-- ==== Sys2Proof/Laws/Memory.lean ====
section
/-! SUPPORT. The spool's memory: a write keeps the canonical form, is read back, and changes no other byte; two
canonical memories that read alike are equal. -/

namespace Sys2Proof.Machine

/-- Raising the lower bound asks for less. -/
theorem Memory.wfFrom_mono {m : List Host.Cell} {lo lo' : Nat} (h : lo' ≤ lo) (w : Memory.wfFrom lo m = true) :
    Memory.wfFrom lo' m = true := by
  cases m with
  | nil => rfl
  | cons c rest =>
    obtain ⟨a, b⟩ := c
    simp only [Memory.wfFrom, Bool.and_eq_true, decide_eq_true_eq] at w ⊢
    exact ⟨⟨⟨Nat.le_trans h w.1.1.1, w.1.1.2⟩, w.1.2⟩, w.2⟩

/-- Below every listed address memory reads as unlisted. -/
theorem Memory.read_below {m : List Host.Cell} {lo x : Nat} (w : Memory.wfFrom lo m = true) (h : x < lo) :
    Memory.read m x = Config.spoolFill := by
  induction m generalizing lo with
  | nil => rfl
  | cons c rest ih =>
    obtain ⟨a, b⟩ := c
    simp only [Memory.wfFrom, Bool.and_eq_true, decide_eq_true_eq] at w
    obtain ⟨⟨⟨h1, _⟩, _⟩, h4⟩ := w
    rw [Memory.read, if_neg (by omega)]
    exact ih h4 (by omega)

/-- A write keeps the canonical form. -/
theorem Memory.wfFrom_write {m : List Host.Cell} {lo x : Nat} {v : Byte} (w : Memory.wfFrom lo m = true) (h : lo ≤ x)
    (hx : x < 262144) : Memory.wfFrom lo (Memory.write m x v) = true := by
  induction m generalizing lo with
  | nil =>
    by_cases hv : v = Config.spoolFill
    · simp [Memory.write, hv, Memory.wfFrom]
    · simp [Memory.write, hv, Memory.wfFrom, h, hx]
  | cons c rest ih =>
    obtain ⟨a, b⟩ := c
    simp only [Memory.wfFrom, Bool.and_eq_true, decide_eq_true_eq] at w
    obtain ⟨⟨⟨h1, h2⟩, h3⟩, h4⟩ := w
    by_cases hlt : x < a
    · by_cases hv : v = Config.spoolFill
      · simp only [Memory.write, if_pos hlt, if_pos hv, Memory.wfFrom, Bool.and_eq_true, decide_eq_true_eq]
        exact ⟨⟨⟨h1, h2⟩, h3⟩, h4⟩
      · simp only [Memory.write, if_pos hlt, if_neg hv, Memory.wfFrom, Bool.and_eq_true, decide_eq_true_eq]
        exact ⟨⟨⟨h, hx⟩, hv⟩, ⟨⟨hlt, h2⟩, h3⟩, h4⟩
    · by_cases he : x = a
      · by_cases hv : v = Config.spoolFill
        · simp only [Memory.write, if_neg hlt, if_pos he, if_pos hv]
          exact Memory.wfFrom_mono (by omega) h4
        · simp only [Memory.write, if_neg hlt, if_pos he, if_neg hv, Memory.wfFrom, Bool.and_eq_true, decide_eq_true_eq]
          exact ⟨⟨⟨h, hx⟩, hv⟩, by rw [he]; exact h4⟩
      · simp only [Memory.write, if_neg hlt, if_neg he, Memory.wfFrom, Bool.and_eq_true, decide_eq_true_eq]
        exact ⟨⟨⟨h1, h2⟩, h3⟩, ih h4 (by omega)⟩

theorem Memory.wf_write {m : List Host.Cell} {x : Nat} {v : Byte} (w : Memory.wf m = true) (hx : x < 262144) :
    Memory.wf (Memory.write m x v) = true := Memory.wfFrom_write w (Nat.zero_le _) hx

/-- The byte written is read back, and every other byte reads as before. -/
theorem Memory.read_write {m : List Host.Cell} {lo x y : Nat} {v : Byte} (w : Memory.wfFrom lo m = true) :
    Memory.read (Memory.write m x v) y = if y = x then v else Memory.read m y := by
  induction m generalizing lo with
  | nil =>
    unfold Memory.write
    by_cases hy : y = x
    · subst hy
      by_cases hv : v = Config.spoolFill
      · rw [if_pos hv, if_pos rfl, hv]; rfl
      · rw [if_neg hv, if_pos rfl, Memory.read, if_pos rfl]
    · have hxy : ¬ x = y := fun e => hy e.symm
      by_cases hv : v = Config.spoolFill
      · rw [if_pos hv, if_neg hy]
      · rw [if_neg hv, if_neg hy]
        show (if x = y then v else Config.spoolFill) = Config.spoolFill
        rw [if_neg hxy]
  | cons c rest ih =>
    obtain ⟨a, b⟩ := c
    have w' := w
    simp only [Memory.wfFrom, Bool.and_eq_true, decide_eq_true_eq] at w'
    obtain ⟨⟨⟨h1, h2⟩, h3⟩, h4⟩ := w'
    unfold Memory.write
    by_cases hlt : x < a
    · rw [if_pos hlt]
      by_cases hy : y = x
      · subst hy
        by_cases hv : v = Config.spoolFill
        · rw [if_pos hv, if_pos rfl, hv, Memory.read, if_neg (by omega)]
          exact Memory.read_below h4 (by omega)
        · rw [if_neg hv, if_pos rfl, Memory.read, if_pos rfl]
      · have hxy : ¬ x = y := fun e => hy e.symm
        by_cases hv : v = Config.spoolFill
        · rw [if_pos hv, if_neg hy]
        · rw [if_neg hv, if_neg hy, Memory.read, if_neg hxy]
    · rw [if_neg hlt]
      by_cases he : x = a
      · subst he
        rw [if_pos rfl]
        by_cases hy : y = x
        · subst hy
          by_cases hv : v = Config.spoolFill
          · rw [if_pos hv, if_pos rfl, hv]
            exact Memory.read_below h4 (by omega)
          · rw [if_neg hv, if_pos rfl, Memory.read, if_pos rfl]
        · have hxy : ¬ x = y := fun e => hy e.symm
          by_cases hv : v = Config.spoolFill
          · rw [if_pos hv, if_neg hy, Memory.read, if_neg hxy]
          · rw [if_neg hv, if_neg hy, Memory.read, if_neg hxy, Memory.read, if_neg hxy]
      · rw [if_neg he, Memory.read, Memory.read]
        by_cases hya : a = y
        · rw [if_pos hya, if_pos hya, if_neg (by omega)]
        · rw [if_neg hya, if_neg hya]
          exact ih h4

/-- Every address of a block lies in the spool. -/
theorem blockAddr_lt (b : BlockId) (pos : Nat) : blockAddr b pos < 262144 := by
  unfold blockAddr
  have := b.isLt
  omega

/-- Two positions of blocks share an address only when block and position agree. -/
theorem blockAddr_inj (b c : BlockId) (m n : Nat) : blockAddr b m = blockAddr c n ↔ b = c ∧ m % 128 = n % 128 := by
  unfold blockAddr
  constructor
  · intro h
    exact ⟨Fin.ext (by omega), by omega⟩
  · rintro ⟨rfl, h⟩
    omega

theorem writeBlock_wf (s : State) (b : BlockId) (pos : Nat) (v : Byte) (w : Memory.wf s.mem = true) :
    Memory.wf (s.writeBlock b pos v).mem = true := Memory.wf_write w (blockAddr_lt b pos)

/-- R39: the byte written at a position of a block is read there, and every other byte of the spool as before. -/
theorem writeBlock_readBlock (s : State) (b c : BlockId) (m n : Nat) (v : Byte) (w : Memory.wf s.mem = true) :
    (s.writeBlock b m v).readBlock c n = if c = b ∧ n % 128 = m % 128 then v else s.readBlock c n := by
  unfold State.writeBlock State.readBlock State.setMem
  rw [Memory.read_write w]
  simp only [blockAddr_inj]

end Sys2Proof.Machine
end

************

Assigned task. Would you mind giving all the records again exactly?

Your solution.
-- ==== Sys2Proof/Laws/Memory.lean ====
section
/-! SUPPORT. The spool's memory: a write keeps the canonical form, is read back, and changes no other byte; two
canonical memories that read alike are equal. -/

namespace Sys2Proof.Machine

/-- Raising the lower bound asks for less. -/
theorem Memory.wfFrom_mono {m : List Host.Cell} {lo lo' : Nat} (h : lo' ≤ lo) (w : Memory.wfFrom lo m = true) :
    Memory.wfFrom lo' m = true := by
  cases m with
  | nil => rfl
  | cons c rest =>
    obtain ⟨a, b⟩ := c
    simp only [Memory.wfFrom, Bool.and_eq_true, decide_eq_true_eq] at w ⊢
    exact ⟨⟨⟨Nat.le_trans h w.1.1.1, w.1.1.2⟩, w.1.2⟩, w.2⟩

/-- Below every listed address memory reads as unlisted. -/
theorem Memory.read_below {m : List Host.Cell} {lo x : Nat} (w : Memory.wfFrom lo m = true) (h : x < lo) :
    Memory.read m x = Config.spoolFill := by
  induction m generalizing lo with
  | nil => rfl
  | cons c rest ih =>
    obtain ⟨a, b⟩ := c
    simp only [Memory.wfFrom, Bool.and_eq_true, decide_eq_true_eq] at w
    obtain ⟨⟨⟨h1, _⟩, _⟩, h4⟩ := w
    rw [Memory.read, if_neg (by omega)]
    exact ih h4 (by omega)

/-- A write keeps the canonical form. -/
theorem Memory.wfFrom_write {m : List Host.Cell} {lo x : Nat} {v : Byte} (w : Memory.wfFrom lo m = true) (h : lo ≤ x)
    (hx : x < 262144) : Memory.wfFrom lo (Memory.write m x v) = true := by
  induction m generalizing lo with
  | nil =>
    by_cases hv : v = Config.spoolFill
    · simp [Memory.write, hv, Memory.wfFrom]
    · simp [Memory.write, hv, Memory.wfFrom, h, hx]
  | cons c rest ih =>
    obtain ⟨a, b⟩ := c
    simp only [Memory.wfFrom, Bool.and_eq_true, decide_eq_true_eq] at w
    obtain ⟨⟨⟨h1, h2⟩, h3⟩, h4⟩ := w
    by_cases hlt : x < a
    · by_cases hv : v = Config.spoolFill
      · simp only [Memory.write, if_pos hlt, if_pos hv, Memory.wfFrom, Bool.and_eq_true, decide_eq_true_eq]
        exact ⟨⟨⟨h1, h2⟩, h3⟩, h4⟩
      · simp only [Memory.write, if_pos hlt, if_neg hv, Memory.wfFrom, Bool.and_eq_true, decide_eq_true_eq]
        exact ⟨⟨⟨h, hx⟩, hv⟩, ⟨⟨hlt, h2⟩, h3⟩, h4⟩
    · by_cases he : x = a
      · by_cases hv : v = Config.spoolFill
        · simp only [Memory.write, if_neg hlt, if_pos he, if_pos hv]
          exact Memory.wfFrom_mono (by omega) h4
        · simp only [Memory.write, if_neg hlt, if_pos he, if_neg hv, Memory.wfFrom, Bool.and_eq_true, decide_eq_true_eq]
          exact ⟨⟨⟨h, hx⟩, hv⟩, by rw [he]; exact h4⟩
      · simp only [Memory.write, if_neg hlt, if_neg he, Memory.wfFrom, Bool.and_eq_true, decide_eq_true_eq]
        exact ⟨⟨⟨h1, h2⟩, h3⟩, ih h4 (by omega)⟩

theorem Memory.wf_write {m : List Host.Cell} {x : Nat} {v : Byte} (w : Memory.wf m = true) (hx : x < 262144) :
    Memory.wf (Memory.write m x v) = true := Memory.wfFrom_write w (Nat.zero_le _) hx

/-- The byte written is read back, and every other byte reads as before. -/
theorem Memory.read_write {m : List Host.Cell} {lo x y : Nat} {v : Byte} (w : Memory.wfFrom lo m = true) :
    Memory.read (Memory.write m x v) y = if y = x then v else Memory.read m y := by
  induction m generalizing lo with
  | nil =>
    unfold Memory.write
    by_cases hy : y = x
    · subst hy
      by_cases hv : v = Config.spoolFill
      · rw [if_pos hv, if_pos rfl, hv]; rfl
      · rw [if_neg hv, if_pos rfl, Memory.read, if_pos rfl]
    · have hxy : ¬ x = y := fun e => hy e.symm
      by_cases hv : v = Config.spoolFill
      · rw [if_pos hv, if_neg hy]
      · rw [if_neg hv, if_neg hy]
        show (if x = y then v else Config.spoolFill) = Config.spoolFill
        rw [if_neg hxy]
  | cons c rest ih =>
    obtain ⟨a, b⟩ := c
    have w' := w
    simp only [Memory.wfFrom, Bool.and_eq_true, decide_eq_true_eq] at w'
    obtain ⟨⟨⟨h1, h2⟩, h3⟩, h4⟩ := w'
    unfold Memory.write
    by_cases hlt : x < a
    · rw [if_pos hlt]
      by_cases hy : y = x
      · subst hy
        by_cases hv : v = Config.spoolFill
        · rw [if_pos hv, if_pos rfl, hv, Memory.read, if_neg (by omega)]
          exact Memory.read_below h4 (by omega)
        · rw [if_neg hv, if_pos rfl, Memory.read, if_pos rfl]
      · have hxy : ¬ x = y := fun e => hy e.symm
        by_cases hv : v = Config.spoolFill
        · rw [if_pos hv, if_neg hy]
        · rw [if_neg hv, if_neg hy, Memory.read, if_neg hxy]
    · rw [if_neg hlt]
      by_cases he : x = a
      · subst he
        rw [if_pos rfl]
        by_cases hy : y = x
        · subst hy
          by_cases hv : v = Config.spoolFill
          · rw [if_pos hv, if_pos rfl, hv]
            exact Memory.read_below h4 (by omega)
          · rw [if_neg hv, if_pos rfl, Memory.read, if_pos rfl]
        · have hxy : ¬ x = y := fun e => hy e.symm
          by_cases hv : v = Config.spoolFill
          · rw [if_pos hv, if_neg hy, Memory.read, if_neg hxy]
          · rw [if_neg hv, if_neg hy, Memory.read, if_neg hxy, Memory.read, if_neg hxy]
      · rw [if_neg he, Memory.read, Memory.read]
        by_cases hya : a = y
        · rw [if_pos hya, if_pos hya, if_neg (by omega)]
        · rw [if_neg hya, if_neg hya]
          exact ih h4

/-- Every address of a block lies in the spool. -/
theorem blockAddr_lt (b : BlockId) (pos : Nat) : blockAddr b pos < 262144 := by
  unfold blockAddr
  have := b.isLt
  omega

/-- Two positions of blocks share an address only when block and position agree. -/
theorem blockAddr_inj (b c : BlockId) (m n : Nat) : blockAddr b m = blockAddr c n ↔ b = c ∧ m % 128 = n % 128 := by
  unfold blockAddr
  constructor
  · intro h
    exact ⟨Fin.ext (by omega), by omega⟩
  · rintro ⟨rfl, h⟩
    omega

theorem writeBlock_wf (s : State) (b : BlockId) (pos : Nat) (v : Byte) (w : Memory.wf s.mem = true) :
    Memory.wf (s.writeBlock b pos v).mem = true := Memory.wf_write w (blockAddr_lt b pos)

/-- R39: the byte written at a position of a block is read there, and every other byte of the spool as before. -/
theorem writeBlock_readBlock (s : State) (b c : BlockId) (m n : Nat) (v : Byte) (w : Memory.wf s.mem = true) :
    (s.writeBlock b m v).readBlock c n = if c = b ∧ n % 128 = m % 128 then v else s.readBlock c n := by
  unfold State.writeBlock State.readBlock State.setMem
  rw [Memory.read_write w]
  simp only [blockAddr_inj]

end Sys2Proof.Machine
end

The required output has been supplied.